*** Dataset excerpts Section Begins ***
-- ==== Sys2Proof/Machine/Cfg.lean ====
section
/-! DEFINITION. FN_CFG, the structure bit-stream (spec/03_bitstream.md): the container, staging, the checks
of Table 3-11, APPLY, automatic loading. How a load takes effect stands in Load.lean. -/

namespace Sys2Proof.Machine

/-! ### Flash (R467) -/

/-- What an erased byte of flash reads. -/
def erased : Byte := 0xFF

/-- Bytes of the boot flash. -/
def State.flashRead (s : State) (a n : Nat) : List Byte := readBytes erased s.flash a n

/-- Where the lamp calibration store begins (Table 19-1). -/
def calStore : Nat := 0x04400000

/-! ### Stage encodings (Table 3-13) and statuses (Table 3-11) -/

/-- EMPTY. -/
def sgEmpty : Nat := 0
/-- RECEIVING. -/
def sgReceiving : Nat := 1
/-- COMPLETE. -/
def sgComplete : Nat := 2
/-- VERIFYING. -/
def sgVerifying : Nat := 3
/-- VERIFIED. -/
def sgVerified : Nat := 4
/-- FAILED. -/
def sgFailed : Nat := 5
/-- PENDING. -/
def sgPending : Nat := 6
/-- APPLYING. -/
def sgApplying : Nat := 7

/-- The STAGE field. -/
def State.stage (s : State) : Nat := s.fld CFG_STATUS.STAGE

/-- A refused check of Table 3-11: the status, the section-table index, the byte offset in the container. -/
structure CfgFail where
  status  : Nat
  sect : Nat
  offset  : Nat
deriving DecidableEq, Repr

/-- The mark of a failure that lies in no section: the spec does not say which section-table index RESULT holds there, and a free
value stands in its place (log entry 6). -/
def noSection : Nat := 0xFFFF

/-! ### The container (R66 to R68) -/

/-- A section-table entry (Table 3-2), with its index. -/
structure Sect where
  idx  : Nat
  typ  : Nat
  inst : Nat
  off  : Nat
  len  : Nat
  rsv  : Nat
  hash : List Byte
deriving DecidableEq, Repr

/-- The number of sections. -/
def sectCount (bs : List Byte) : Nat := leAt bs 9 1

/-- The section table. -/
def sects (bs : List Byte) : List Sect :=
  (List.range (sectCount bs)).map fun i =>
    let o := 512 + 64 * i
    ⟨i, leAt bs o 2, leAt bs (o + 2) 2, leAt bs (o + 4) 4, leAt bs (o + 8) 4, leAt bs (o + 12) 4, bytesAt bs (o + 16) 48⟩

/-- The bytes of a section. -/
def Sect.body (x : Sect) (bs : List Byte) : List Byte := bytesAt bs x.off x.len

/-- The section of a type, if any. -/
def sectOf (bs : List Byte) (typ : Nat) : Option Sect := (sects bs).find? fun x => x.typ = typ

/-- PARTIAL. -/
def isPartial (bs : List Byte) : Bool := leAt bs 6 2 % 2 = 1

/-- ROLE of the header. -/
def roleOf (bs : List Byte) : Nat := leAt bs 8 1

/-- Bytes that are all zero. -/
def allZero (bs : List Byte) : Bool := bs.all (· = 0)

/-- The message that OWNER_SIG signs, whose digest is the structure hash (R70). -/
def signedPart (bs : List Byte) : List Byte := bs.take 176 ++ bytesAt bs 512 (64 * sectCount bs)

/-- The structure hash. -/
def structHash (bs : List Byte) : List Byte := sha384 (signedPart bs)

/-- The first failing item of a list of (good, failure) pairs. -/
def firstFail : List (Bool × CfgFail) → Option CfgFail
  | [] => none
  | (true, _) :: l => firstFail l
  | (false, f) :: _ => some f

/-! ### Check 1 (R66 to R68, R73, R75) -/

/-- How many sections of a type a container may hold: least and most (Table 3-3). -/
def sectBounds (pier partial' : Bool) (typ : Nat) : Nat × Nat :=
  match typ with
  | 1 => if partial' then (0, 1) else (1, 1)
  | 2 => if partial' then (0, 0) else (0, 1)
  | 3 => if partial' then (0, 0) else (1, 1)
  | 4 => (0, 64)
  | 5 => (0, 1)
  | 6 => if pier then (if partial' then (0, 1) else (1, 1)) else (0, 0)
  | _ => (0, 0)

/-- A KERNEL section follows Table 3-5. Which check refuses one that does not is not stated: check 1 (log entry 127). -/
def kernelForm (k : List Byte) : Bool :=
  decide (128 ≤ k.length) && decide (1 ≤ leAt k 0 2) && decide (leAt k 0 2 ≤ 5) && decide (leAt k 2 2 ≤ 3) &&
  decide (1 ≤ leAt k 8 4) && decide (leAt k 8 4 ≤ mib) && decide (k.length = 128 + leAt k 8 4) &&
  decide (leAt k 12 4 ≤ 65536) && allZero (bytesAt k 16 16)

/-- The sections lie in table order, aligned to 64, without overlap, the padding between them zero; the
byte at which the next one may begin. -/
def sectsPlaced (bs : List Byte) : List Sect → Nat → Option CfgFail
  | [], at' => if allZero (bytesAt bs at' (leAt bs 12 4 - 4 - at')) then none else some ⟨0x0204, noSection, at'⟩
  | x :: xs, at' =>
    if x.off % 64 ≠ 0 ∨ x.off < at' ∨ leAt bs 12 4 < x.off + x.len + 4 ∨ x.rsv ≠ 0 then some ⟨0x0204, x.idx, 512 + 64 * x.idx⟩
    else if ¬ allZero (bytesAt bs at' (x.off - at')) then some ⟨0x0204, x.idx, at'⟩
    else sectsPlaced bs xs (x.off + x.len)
*** Dataset excerpts Section Ends ***
*** Dataset excerpts Section Begins ***
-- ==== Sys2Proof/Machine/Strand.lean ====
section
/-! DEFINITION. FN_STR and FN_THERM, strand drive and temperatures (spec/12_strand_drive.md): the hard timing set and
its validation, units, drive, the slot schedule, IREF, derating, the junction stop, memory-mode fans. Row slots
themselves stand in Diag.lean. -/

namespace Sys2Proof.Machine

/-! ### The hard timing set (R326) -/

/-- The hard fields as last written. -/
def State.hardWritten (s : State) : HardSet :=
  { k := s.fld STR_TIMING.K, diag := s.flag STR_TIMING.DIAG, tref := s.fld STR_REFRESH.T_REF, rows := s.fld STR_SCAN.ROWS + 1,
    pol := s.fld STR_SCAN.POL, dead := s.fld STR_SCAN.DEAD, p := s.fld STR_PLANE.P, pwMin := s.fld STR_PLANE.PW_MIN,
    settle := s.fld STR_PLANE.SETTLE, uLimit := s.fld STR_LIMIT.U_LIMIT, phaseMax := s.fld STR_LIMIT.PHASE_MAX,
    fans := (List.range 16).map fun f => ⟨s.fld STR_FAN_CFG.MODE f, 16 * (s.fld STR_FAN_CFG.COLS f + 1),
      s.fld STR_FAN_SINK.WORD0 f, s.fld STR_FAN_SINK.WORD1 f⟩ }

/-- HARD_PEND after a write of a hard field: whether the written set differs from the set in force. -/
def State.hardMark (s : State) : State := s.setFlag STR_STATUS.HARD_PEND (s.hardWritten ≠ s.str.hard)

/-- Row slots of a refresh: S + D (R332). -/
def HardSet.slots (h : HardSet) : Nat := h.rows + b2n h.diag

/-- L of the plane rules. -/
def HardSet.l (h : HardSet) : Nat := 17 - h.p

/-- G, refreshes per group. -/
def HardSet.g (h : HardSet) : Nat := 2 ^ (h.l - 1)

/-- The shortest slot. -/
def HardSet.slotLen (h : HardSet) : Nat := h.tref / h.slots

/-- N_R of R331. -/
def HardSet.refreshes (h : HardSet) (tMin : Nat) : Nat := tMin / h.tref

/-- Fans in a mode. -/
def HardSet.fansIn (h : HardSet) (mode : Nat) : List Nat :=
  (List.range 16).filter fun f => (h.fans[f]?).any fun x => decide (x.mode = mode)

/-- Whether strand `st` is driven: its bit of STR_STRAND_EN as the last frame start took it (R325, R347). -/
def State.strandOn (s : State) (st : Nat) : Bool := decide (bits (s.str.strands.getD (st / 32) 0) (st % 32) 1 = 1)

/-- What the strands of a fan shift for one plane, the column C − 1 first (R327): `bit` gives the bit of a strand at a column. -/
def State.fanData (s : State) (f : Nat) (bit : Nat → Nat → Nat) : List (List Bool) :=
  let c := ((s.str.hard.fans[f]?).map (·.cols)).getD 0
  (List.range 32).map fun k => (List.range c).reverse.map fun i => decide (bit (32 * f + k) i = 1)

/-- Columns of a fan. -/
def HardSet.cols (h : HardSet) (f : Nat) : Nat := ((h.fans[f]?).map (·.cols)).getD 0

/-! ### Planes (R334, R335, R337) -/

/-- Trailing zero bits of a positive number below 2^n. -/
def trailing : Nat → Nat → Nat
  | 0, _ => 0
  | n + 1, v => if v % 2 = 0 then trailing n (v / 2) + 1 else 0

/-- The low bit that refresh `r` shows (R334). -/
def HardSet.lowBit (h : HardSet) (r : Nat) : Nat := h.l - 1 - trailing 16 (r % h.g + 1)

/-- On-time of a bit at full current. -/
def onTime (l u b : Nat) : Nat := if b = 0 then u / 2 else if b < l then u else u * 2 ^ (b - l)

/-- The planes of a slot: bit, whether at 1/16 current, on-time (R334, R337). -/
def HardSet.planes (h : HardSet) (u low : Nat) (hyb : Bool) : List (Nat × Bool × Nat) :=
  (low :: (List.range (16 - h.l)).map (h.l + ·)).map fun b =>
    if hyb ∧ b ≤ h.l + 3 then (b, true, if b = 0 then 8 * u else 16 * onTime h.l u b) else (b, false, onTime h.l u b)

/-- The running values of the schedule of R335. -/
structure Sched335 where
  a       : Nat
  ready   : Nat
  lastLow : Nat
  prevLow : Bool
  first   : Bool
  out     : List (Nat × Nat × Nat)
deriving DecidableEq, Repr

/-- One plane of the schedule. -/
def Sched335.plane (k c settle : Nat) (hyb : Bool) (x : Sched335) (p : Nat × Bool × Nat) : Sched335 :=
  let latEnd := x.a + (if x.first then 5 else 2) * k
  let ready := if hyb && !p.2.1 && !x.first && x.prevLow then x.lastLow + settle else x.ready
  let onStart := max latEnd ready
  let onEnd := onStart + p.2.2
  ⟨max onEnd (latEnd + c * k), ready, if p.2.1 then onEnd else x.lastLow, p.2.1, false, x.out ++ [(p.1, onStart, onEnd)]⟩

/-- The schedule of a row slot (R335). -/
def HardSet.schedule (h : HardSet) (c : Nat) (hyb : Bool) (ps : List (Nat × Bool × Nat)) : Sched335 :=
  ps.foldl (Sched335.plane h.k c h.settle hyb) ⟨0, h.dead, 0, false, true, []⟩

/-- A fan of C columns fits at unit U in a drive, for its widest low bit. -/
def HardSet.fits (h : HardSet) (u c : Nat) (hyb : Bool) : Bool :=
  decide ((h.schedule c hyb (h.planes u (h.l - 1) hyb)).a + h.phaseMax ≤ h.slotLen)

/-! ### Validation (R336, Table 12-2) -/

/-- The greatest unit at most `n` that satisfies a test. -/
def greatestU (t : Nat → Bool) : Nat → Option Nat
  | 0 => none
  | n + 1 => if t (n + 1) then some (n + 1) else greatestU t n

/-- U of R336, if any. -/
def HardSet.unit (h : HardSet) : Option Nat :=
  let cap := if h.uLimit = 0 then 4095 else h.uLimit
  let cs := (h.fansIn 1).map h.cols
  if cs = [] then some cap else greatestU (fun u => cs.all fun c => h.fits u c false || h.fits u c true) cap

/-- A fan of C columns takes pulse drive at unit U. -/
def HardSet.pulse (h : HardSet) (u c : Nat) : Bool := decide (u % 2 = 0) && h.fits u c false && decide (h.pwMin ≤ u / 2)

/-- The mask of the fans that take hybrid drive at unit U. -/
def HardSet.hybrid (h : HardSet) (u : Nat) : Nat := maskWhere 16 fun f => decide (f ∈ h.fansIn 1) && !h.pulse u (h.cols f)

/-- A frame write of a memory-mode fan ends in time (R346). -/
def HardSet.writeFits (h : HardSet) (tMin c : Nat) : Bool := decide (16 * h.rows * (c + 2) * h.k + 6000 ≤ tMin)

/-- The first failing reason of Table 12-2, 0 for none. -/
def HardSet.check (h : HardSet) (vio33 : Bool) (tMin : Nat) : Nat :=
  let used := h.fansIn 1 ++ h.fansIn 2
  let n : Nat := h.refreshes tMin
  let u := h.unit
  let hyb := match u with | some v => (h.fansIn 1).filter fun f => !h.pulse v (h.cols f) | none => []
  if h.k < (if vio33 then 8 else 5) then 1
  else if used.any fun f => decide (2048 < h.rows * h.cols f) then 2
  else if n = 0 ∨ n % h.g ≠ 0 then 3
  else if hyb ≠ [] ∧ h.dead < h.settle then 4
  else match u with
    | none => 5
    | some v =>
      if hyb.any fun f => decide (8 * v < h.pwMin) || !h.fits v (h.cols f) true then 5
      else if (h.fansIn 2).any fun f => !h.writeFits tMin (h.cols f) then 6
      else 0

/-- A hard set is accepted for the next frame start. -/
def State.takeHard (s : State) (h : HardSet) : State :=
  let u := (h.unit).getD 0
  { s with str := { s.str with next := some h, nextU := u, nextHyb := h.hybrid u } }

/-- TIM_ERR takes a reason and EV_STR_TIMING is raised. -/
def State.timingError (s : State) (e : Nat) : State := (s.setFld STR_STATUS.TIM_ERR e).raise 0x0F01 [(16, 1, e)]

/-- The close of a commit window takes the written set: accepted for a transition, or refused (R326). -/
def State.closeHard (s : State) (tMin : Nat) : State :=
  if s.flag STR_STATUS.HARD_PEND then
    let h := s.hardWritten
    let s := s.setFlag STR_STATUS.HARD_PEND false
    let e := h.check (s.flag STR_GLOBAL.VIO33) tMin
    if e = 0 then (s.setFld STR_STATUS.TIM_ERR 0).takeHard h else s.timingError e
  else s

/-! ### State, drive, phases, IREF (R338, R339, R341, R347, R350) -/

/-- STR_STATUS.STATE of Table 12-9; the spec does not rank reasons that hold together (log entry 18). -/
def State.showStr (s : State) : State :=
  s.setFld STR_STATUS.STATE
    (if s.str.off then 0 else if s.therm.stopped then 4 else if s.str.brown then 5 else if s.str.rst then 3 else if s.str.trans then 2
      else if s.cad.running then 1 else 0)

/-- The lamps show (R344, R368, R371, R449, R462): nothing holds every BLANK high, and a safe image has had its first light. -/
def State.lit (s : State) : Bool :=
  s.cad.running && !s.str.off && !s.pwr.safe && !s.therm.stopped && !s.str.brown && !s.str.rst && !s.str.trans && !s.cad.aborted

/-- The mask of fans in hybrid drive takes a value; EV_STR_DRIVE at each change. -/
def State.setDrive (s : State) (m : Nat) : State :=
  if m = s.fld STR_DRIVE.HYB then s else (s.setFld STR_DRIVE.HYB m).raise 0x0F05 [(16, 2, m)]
*** Dataset excerpts Section Ends ***
→ **What the task asks**: Word for word, restate the lines above from the line containing "else if n = 0 ∨ n % h.g ≠ 0 then 3" through the line containing "s.setFld STR_STATUS.STATE", with both included and nothing else.

→ **Finished exercise**:
  else if n = 0 ∨ n % h.g ≠ 0 then 3
  else if hyb ≠ [] ∧ h.dead < h.settle then 4
  else match u with
    | none => 5
    | some v =>
      if hyb.any fun f => decide (8 * v < h.pwMin) || !h.fits v (h.cols f) true then 5
      else if (h.fansIn 2).any fun f => !h.writeFits tMin (h.cols f) then 6
      else 0

/-- A hard set is accepted for the next frame start. -/
def State.takeHard (s : State) (h : HardSet) : State :=
  let u := (h.unit).getD 0
  { s with str := { s.str with next := some h, nextU := u, nextHyb := h.hybrid u } }

/-- TIM_ERR takes a reason and EV_STR_TIMING is raised. -/
def State.timingError (s : State) (e : Nat) : State := (s.setFld STR_STATUS.TIM_ERR e).raise 0x0F01 [(16, 1, e)]

/-- The close of a commit window takes the written set: accepted for a transition, or refused (R326). -/
def State.closeHard (s : State) (tMin : Nat) : State :=
  if s.flag STR_STATUS.HARD_PEND then
    let h := s.hardWritten
    let s := s.setFlag STR_STATUS.HARD_PEND false
    let e := h.check (s.flag STR_GLOBAL.VIO33) tMin
    if e = 0 then (s.setFld STR_STATUS.TIM_ERR 0).takeHard h else s.timingError e
  else s

/-! ### State, drive, phases, IREF (R338, R339, R341, R347, R350) -/

/-- STR_STATUS.STATE of Table 12-9; the spec does not rank reasons that hold together (log entry 18). -/
def State.showStr (s : State) : State :=
  s.setFld STR_STATUS.STATE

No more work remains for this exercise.